WORK REQUEST: When you reach the line that contains "0011, x, nn. -/" in the data below, start reproducing lines exactly, and stop after the line that contains "theorem test_decode_ldVxK : decodeWord".
╭─ RECORD SET
-- ==== Sys2Proof/Tests/Slice0.lean ====
section
/-! SUPPORT. Tests of the model on small states: ill-formed terms refused, one word per constructor read by the decoder,
one step of each instruction, and for every obligation with hypotheses a state that meets them. Expected values come
from spec/30_encoding.md and spec/95_test_vectors.md; the name of a vector stands in each comment. -/

namespace Sys2Proof.Tests

open Sys2Proof Sys2Proof.Machine

/-! ## Helpers -/

/-- The state after reset with some registers set. -/
def regs (l : List (Reg × Byte)) : State := l.foldl (fun s p => setReg p.1 p.2 s) State.reset

/-- I set. -/
def withI (w : Word) (s : State) : State := setIndex w s

/-- Bytes placed in memory. -/
def withBytes (a : Nat) (bs : List Byte) (s : State) : State := setMem (Memory.writeBytes s.mem a bs) s

/-- Keys held down. -/
def withKeys (ks : List Key) (s : State) : State := ks.foldl (fun s k => setKey k true s) s

/-- Steps scheduled. -/
def withSteps (l : List EnvStep) (s : State) : State := setSchedule l s

/-- One pixel lit. -/
def withPixel (x : Fin 64) (y : Fin 32) (s : State) : State := setFb (Frame.toggle s.fb (x, y)) s

/-- A state that a step ended in, or the state before it. -/
def settledOr (s : State) : Host.Outcome State Fault Refusal → State
  | .next t => t
  | .fault _ => s
  | .refused _ => s

/-- One step. -/
def stepped (s : State) : State := settledOr s (step s)

/-- One step with the word `w` placed where it is fetched. -/
def ran (w : Nat) (s : State) : State := stepped (s.withFetchWord 16 w)

/-- The pixel of a state. -/
def lit (s : State) (x : Fin 64) (y : Fin 32) : Bool := Frame.pixel s.fb x y

/-! ## Ill-formed terms are refused

An instruction whose operands are out of range cannot be written down, so the checks are of what the loader brings. -/

/-- The largest image fits (70_reset_and_hazards.md R136). -/
theorem test_image_of_3584_bytes_fits : imageWellFormed (List.replicate 3584 0) = true := by
  rw [imageWellFormed, List.length_replicate]; rfl

/-- One byte more does not (D23). -/
theorem test_image_of_3585_bytes_refused : imageWellFormed (List.replicate 3585 0) = false := by
  rw [imageWellFormed, List.length_replicate]; rfl

/-- The loader refuses it too. -/
theorem test_load_of_3585_bytes_refused : loadImage (List.replicate 3585 0) State.reset = none := by
  rw [loadImage, test_image_of_3585_bytes_refused]; rfl

/-- A glyph that ends at 0x200 fits in the reserved region (20_memory.md R43). -/
theorem test_font_up_to_0x200_fits : fontWellFormed 0x1FB [1, 2, 3, 4, 5] = true := by decide

/-- A glyph that runs past 0x200 does not. -/
theorem test_font_past_0x200_refused : fontWellFormed 0x1FC [1, 2, 3, 4, 5] = false := by decide

/-- Memory with addresses out of order is not in canonical form. -/
theorem test_memory_out_of_order_refused : Memory.wf [(0x300, 1), (0x2FF, 2)] = false := by decide

/-- Memory that lists a byte as what an unlisted one reads as is not in canonical form. -/
theorem test_memory_with_zero_entry_refused : Memory.wf [(0x300, 0)] = false := by decide

/-- Memory beyond 4095 is not in canonical form. -/
theorem test_memory_beyond_4095_refused : Memory.wf [(0x1000, 1)] = false := by decide

/-! ## Decoding: one word per constructor, written out from the encodings of R57 -/

theorem test_decode_cls : decodeWord 0x00E0 = .ok .cls := rfl
theorem test_decode_ret : decodeWord 0x00EE = .ok .ret := rfl
/-- 0001 then nnn. -/
theorem test_decode_jp : decodeWord 0b0001_0010_0000_0100 = .ok (.jp 0x204) := rfl
theorem test_decode_call : decodeWord 0b0010_1010_1011_1100 = .ok (.call 0xABC) := rfl
/-- 0011, x, nn. -/
theorem test_decode_seByte : decodeWord 0b0011_0011_0100_0010 = .ok (.seByte 3 0x42) := rfl
theorem test_decode_sneByte : decodeWord 0b0100_1101_0100_0011 = .ok (.sneByte 13 0x43) := rfl
/-- 0101, x, y, and a low nibble that decode ignores (R58). -/
theorem test_decode_seReg : decodeWord 0b0101_1010_1011_0111 = .ok (.seReg 10 11) := rfl
theorem test_decode_ldByte : decodeWord 0b0110_1010_0010_1011 = .ok (.ldByte 10 0x2B) := rfl
theorem test_decode_addByte : decodeWord 0b0111_0001_1111_0000 = .ok (.addByte 1 0xF0) := rfl
/-- 1000, x, y, selector. -/
theorem test_decode_ldReg : decodeWord 0b1000_0001_0010_0000 = .ok (.ldReg 1 2) := rfl
theorem test_decode_orReg : decodeWord 0b1000_0001_0010_0001 = .ok (.orReg 1 2) := rfl
theorem test_decode_andReg : decodeWord 0b1000_0001_0010_0010 = .ok (.andReg 1 2) := rfl
theorem test_decode_xorReg : decodeWord 0b1000_0001_0010_0011 = .ok (.xorReg 1 2) := rfl
theorem test_decode_addReg : decodeWord 0b1000_1111_0001_0100 = .ok (.addReg 15 1) := rfl
theorem test_decode_subReg : decodeWord 0b1000_0001_1111_0101 = .ok (.subReg 1 15) := rfl
/-- The Y field is ignored (R58). -/
theorem test_decode_shr : decodeWord 0b1000_0001_1111_0110 = .ok (.shr 1) := rfl
theorem test_decode_subnReg : decodeWord 0b1000_0001_0010_0111 = .ok (.subnReg 1 2) := rfl
theorem test_decode_shl : decodeWord 0b1000_0001_0010_1110 = .ok (.shl 1) := rfl
theorem test_decode_sneReg : decodeWord 0b1001_1010_1011_0111 = .ok (.sneReg 10 11) := rfl
theorem test_decode_ldI : decodeWord 0b1010_0010_0000_1110 = .ok (.ldI 0x20E) := rfl
theorem test_decode_jpV0 : decodeWord 0b1011_1111_0000_0000 = .ok (.jpV0 0xF00) := rfl
theorem test_decode_rnd : decodeWord 0b1100_0011_0000_1111 = .ok (.rnd 3 0x0F) := rfl
/-- 1101, x, y, n. -/
theorem test_decode_drw : decodeWord 0b1101_0000_0001_0010 = .ok (.drw 0 1 2) := rfl
theorem test_decode_skp : decodeWord 0b1110_0010_1001_1110 = .ok (.skp 2) := rfl
theorem test_decode_sknp : decodeWord 0b1110_0010_1010_0001 = .ok (.sknp 2) := rfl
theorem test_decode_ldVxDt : decodeWord 0b1111_0100_0000_0111 = .ok (.ldVxDt 4) := rfl
theorem test_decode_ldVxK : decodeWord 0b1111_0011_0000_1010 = .ok (.ldVxK 3) := rfl
theorem test_decode_ldDtVx : decodeWord 0b1111_0011_0001_0101 = .ok (.ldDtVx 3) := rfl
theorem test_decode_ldStVx : decodeWord 0b1111_0011_0001_1000 = .ok (.ldStVx 3) := rfl
theorem test_decode_addIVx : decodeWord 0b1111_0001_0001_1110 = .ok (.addIVx 1) := rfl
theorem test_decode_ldFVx : decodeWord 0b1111_0000_0010_1001 = .ok (.ldFVx 0) := rfl
theorem test_decode_ldBVx : decodeWord 0b1111_0000_0011_0011 = .ok (.ldBVx 0) := rfl
theorem test_decode_ldMemVx : decodeWord 0b1111_0010_0101_0101 = .ok (.ldMemVx 2) := rfl
theorem test_decode_ldVxMem : decodeWord 0b1111_0010_0110_0101 = .ok (.ldVxMem 2) := rfl

/-- UK1 to UK5. -/
theorem test_decode_unknown_group0 :
    decodeWord 0x0000 = .error .group0 ∧
    decodeWord 0x00E1 = .error .group0 ∧
    decodeWord 0x01E0 = .error .group0 ∧
    decodeWord 0x00F0 = .error .group0 ∧
    decodeWord 0x0FFF = .error .group0 :=
  ⟨rfl, rfl, rfl, rfl, rfl⟩

/-- UK6, UK7. -/
theorem test_decode_unknown_group8 :
    decodeWord 0x8008 = .error .group8 ∧
    decodeWord 0x812F = .error .group8 :=
  ⟨rfl, rfl⟩

/-- UK8 to UK10. -/
theorem test_decode_unknown_groupE :
    decodeWord 0xE000 = .error .groupE ∧
    decodeWord 0xE09F = .error .groupE ∧
    decodeWord 0xE11E = .error .groupE :=
  ⟨rfl, rfl, rfl⟩

/-- UK11 to UK14. -/
theorem test_decode_unknown_groupF :
    decodeWord 0xF000 = .error .groupF ∧
    decodeWord 0xF0FF = .error .groupF ∧
    decodeWord 0xF075 = .error .groupF ∧
    decodeWord 0xF105 = .error .groupF :=
  ⟨rfl, rfl, rfl, rfl⟩

/-- Bytes: the byte at the lower address comes first; one byte alone is no instruction. -/
theorem test_decode_bytes :
    decode [0x23, 0x00, 0x77] = .ok (.call 0x300, [0x77]) ∧ decode [0x23] = .error .truncated := ⟨rfl, rfl⟩

/-- The table's numbering of a row's bits. -/
theorem test_decode_table_word : decodeTableWord 16 0xD012 = some (.drw 0 1 2) ∧ decodeTableWord 16 0x8008 = none := by
  decide

/-! ## One step of each instruction -/

/-- CT1. -/
theorem test_jp : (ran 0x1204 State.reset).pc = 0x204 := by decide
/-- CT4: an odd target is legal. -/
theorem test_jp_odd : (ran 0x1203 State.reset).pc = 0x203 := by decide
/-- CT6: not reduced to 12 bits. -/
theorem test_jpV0_top : (ran 0xBFFF (regs [(0, 0xFF)])).pc = 0x10FE := by decide
/-- CT7: V2 plays no part. -/
theorem test_jpV0_register : (ran 0xB2F0 (regs [(2, 0x55)])).pc = 0x2F0 := by decide
/-- CT8. -/
theorem test_call :
    let t := ran 0x2300 State.reset
    t.pc = 0x300 ∧ t.sp = 1 ∧ t.stack[(1 : Fin 16)] = 0x202 ∧ t.stack[(0 : Fin 16)] = 0 := by decide
/-- CT11. -/
theorem test_call_overflow :
    let t := ran 0x2ABC (setSp 15 State.reset)
    t.halt = 2 ∧ t.haltPc = 0x200 ∧ t.haltInfo = 0xABC ∧ t.pc = 0x202 ∧ t.sp = 15 ∧ t.stack = State.reset.stack := by
  decide
/-- CT12. -/
theorem test_ret :
    let t := ran 0x00EE (setSlot 1 0xFFF (setSp 1 State.reset))
    t.pc = 0xFFF ∧ t.sp = 0 ∧ t.stack[(1 : Fin 16)] = 0xFFF := by decide
/-- CT10. -/
theorem test_ret_underflow :
    let t := ran 0x00EE State.reset
    t.halt = 3 ∧ t.haltPc = 0x200 ∧ t.haltInfo = 0 ∧ t.pc = 0x202 ∧ t.sp = 0 := by decide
╰─
YOUR SOLUTION:
/-- 0011, x, nn. -/
theorem test_decode_seByte : decodeWord 0b0011_0011_0100_0010 = .ok (.seByte 3 0x42) := rfl
theorem test_decode_sneByte : decodeWord 0b0100_1101_0100_0011 = .ok (.sneByte 13 0x43) := rfl
/-- 0101, x, y, and a low nibble that decode ignores (R58). -/
theorem test_decode_seReg : decodeWord 0b0101_1010_1011_0111 = .ok (.seReg 10 11) := rfl
theorem test_decode_ldByte : decodeWord 0b0110_1010_0010_1011 = .ok (.ldByte 10 0x2B) := rfl
theorem test_decode_addByte : decodeWord 0b0111_0001_1111_0000 = .ok (.addByte 1 0xF0) := rfl
/-- 1000, x, y, selector. -/
theorem test_decode_ldReg : decodeWord 0b1000_0001_0010_0000 = .ok (.ldReg 1 2) := rfl
theorem test_decode_orReg : decodeWord 0b1000_0001_0010_0001 = .ok (.orReg 1 2) := rfl
theorem test_decode_andReg : decodeWord 0b1000_0001_0010_0010 = .ok (.andReg 1 2) := rfl
theorem test_decode_xorReg : decodeWord 0b1000_0001_0010_0011 = .ok (.xorReg 1 2) := rfl
theorem test_decode_addReg : decodeWord 0b1000_1111_0001_0100 = .ok (.addReg 15 1) := rfl
theorem test_decode_subReg : decodeWord 0b1000_0001_1111_0101 = .ok (.subReg 1 15) := rfl
/-- The Y field is ignored (R58). -/
theorem test_decode_shr : decodeWord 0b1000_0001_1111_0110 = .ok (.shr 1) := rfl
theorem test_decode_subnReg : decodeWord 0b1000_0001_0010_0111 = .ok (.subnReg 1 2) := rfl
theorem test_decode_shl : decodeWord 0b1000_0001_0010_1110 = .ok (.shl 1) := rfl
theorem test_decode_sneReg : decodeWord 0b1001_1010_1011_0111 = .ok (.sneReg 10 11) := rfl
theorem test_decode_ldI : decodeWord 0b1010_0010_0000_1110 = .ok (.ldI 0x20E) := rfl
theorem test_decode_jpV0 : decodeWord 0b1011_1111_0000_0000 = .ok (.jpV0 0xF00) := rfl
theorem test_decode_rnd : decodeWord 0b1100_0011_0000_1111 = .ok (.rnd 3 0x0F) := rfl
/-- 1101, x, y, n. -/
theorem test_decode_drw : decodeWord 0b1101_0000_0001_0010 = .ok (.drw 0 1 2) := rfl
theorem test_decode_skp : decodeWord 0b1110_0010_1001_1110 = .ok (.skp 2) := rfl
theorem test_decode_sknp : decodeWord 0b1110_0010_1010_0001 = .ok (.sknp 2) := rfl
theorem test_decode_ldVxDt : decodeWord 0b1111_0100_0000_0111 = .ok (.ldVxDt 4) := rfl
theorem test_decode_ldVxK : decodeWord 0b1111_0011_0000_1010 = .ok (.ldVxK 3) := rfl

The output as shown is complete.